• [Work instruction]: When the line with "have h18 := dataField_three_bytes b" appears below, start repeating lines exactly, and keep going through the line with "split <;> omega"; add nothing outside that span.
***
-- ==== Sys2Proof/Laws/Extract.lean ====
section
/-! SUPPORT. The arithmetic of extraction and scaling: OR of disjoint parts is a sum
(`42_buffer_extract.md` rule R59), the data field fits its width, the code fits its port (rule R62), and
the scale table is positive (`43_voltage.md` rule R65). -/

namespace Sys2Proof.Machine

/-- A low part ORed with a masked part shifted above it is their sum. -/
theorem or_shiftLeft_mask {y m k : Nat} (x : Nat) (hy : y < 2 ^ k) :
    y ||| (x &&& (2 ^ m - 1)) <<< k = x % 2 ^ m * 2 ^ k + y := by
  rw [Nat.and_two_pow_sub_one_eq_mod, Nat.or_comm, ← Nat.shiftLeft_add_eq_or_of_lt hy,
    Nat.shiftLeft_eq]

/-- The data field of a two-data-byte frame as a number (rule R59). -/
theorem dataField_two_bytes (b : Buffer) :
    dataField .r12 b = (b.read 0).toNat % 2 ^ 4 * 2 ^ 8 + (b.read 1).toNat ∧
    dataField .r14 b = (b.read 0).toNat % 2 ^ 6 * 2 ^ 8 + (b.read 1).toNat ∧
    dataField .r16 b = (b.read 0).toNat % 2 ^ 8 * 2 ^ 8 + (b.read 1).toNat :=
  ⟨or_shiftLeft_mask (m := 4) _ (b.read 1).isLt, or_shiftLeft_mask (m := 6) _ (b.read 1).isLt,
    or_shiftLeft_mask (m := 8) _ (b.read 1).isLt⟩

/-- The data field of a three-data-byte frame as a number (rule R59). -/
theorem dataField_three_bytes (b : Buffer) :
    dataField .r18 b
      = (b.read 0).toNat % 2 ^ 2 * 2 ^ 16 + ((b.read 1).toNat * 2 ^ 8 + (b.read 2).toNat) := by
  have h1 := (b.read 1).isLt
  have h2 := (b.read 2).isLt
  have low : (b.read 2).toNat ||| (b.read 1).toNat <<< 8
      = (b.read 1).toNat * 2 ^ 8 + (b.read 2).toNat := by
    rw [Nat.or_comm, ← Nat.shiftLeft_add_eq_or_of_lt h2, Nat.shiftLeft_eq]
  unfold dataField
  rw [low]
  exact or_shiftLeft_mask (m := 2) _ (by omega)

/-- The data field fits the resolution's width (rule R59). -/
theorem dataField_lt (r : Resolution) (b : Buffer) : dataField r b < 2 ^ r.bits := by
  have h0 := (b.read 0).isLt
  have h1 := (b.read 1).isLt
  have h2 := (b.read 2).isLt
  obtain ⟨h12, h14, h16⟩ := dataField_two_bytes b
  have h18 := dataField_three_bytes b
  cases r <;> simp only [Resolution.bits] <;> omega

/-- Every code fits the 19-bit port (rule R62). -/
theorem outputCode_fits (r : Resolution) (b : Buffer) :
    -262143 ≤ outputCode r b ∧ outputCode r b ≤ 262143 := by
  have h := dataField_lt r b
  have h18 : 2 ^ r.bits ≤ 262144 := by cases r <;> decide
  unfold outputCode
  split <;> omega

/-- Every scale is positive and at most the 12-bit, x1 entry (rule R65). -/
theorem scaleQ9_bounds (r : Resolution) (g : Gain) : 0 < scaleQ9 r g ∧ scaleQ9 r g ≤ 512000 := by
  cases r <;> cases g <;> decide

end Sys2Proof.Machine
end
***
• [Task result]:
  have h18 := dataField_three_bytes b
  cases r <;> simp only [Resolution.bits] <;> omega

/-- Every code fits the 19-bit port (rule R62). -/
theorem outputCode_fits (r : Resolution) (b : Buffer) :
    -262143 ≤ outputCode r b ∧ outputCode r b ≤ 262143 := by
  have h := dataField_lt r b
  have h18 : 2 ^ r.bits ≤ 262144 := by cases r <;> decide
  unfold outputCode
  split <;> omega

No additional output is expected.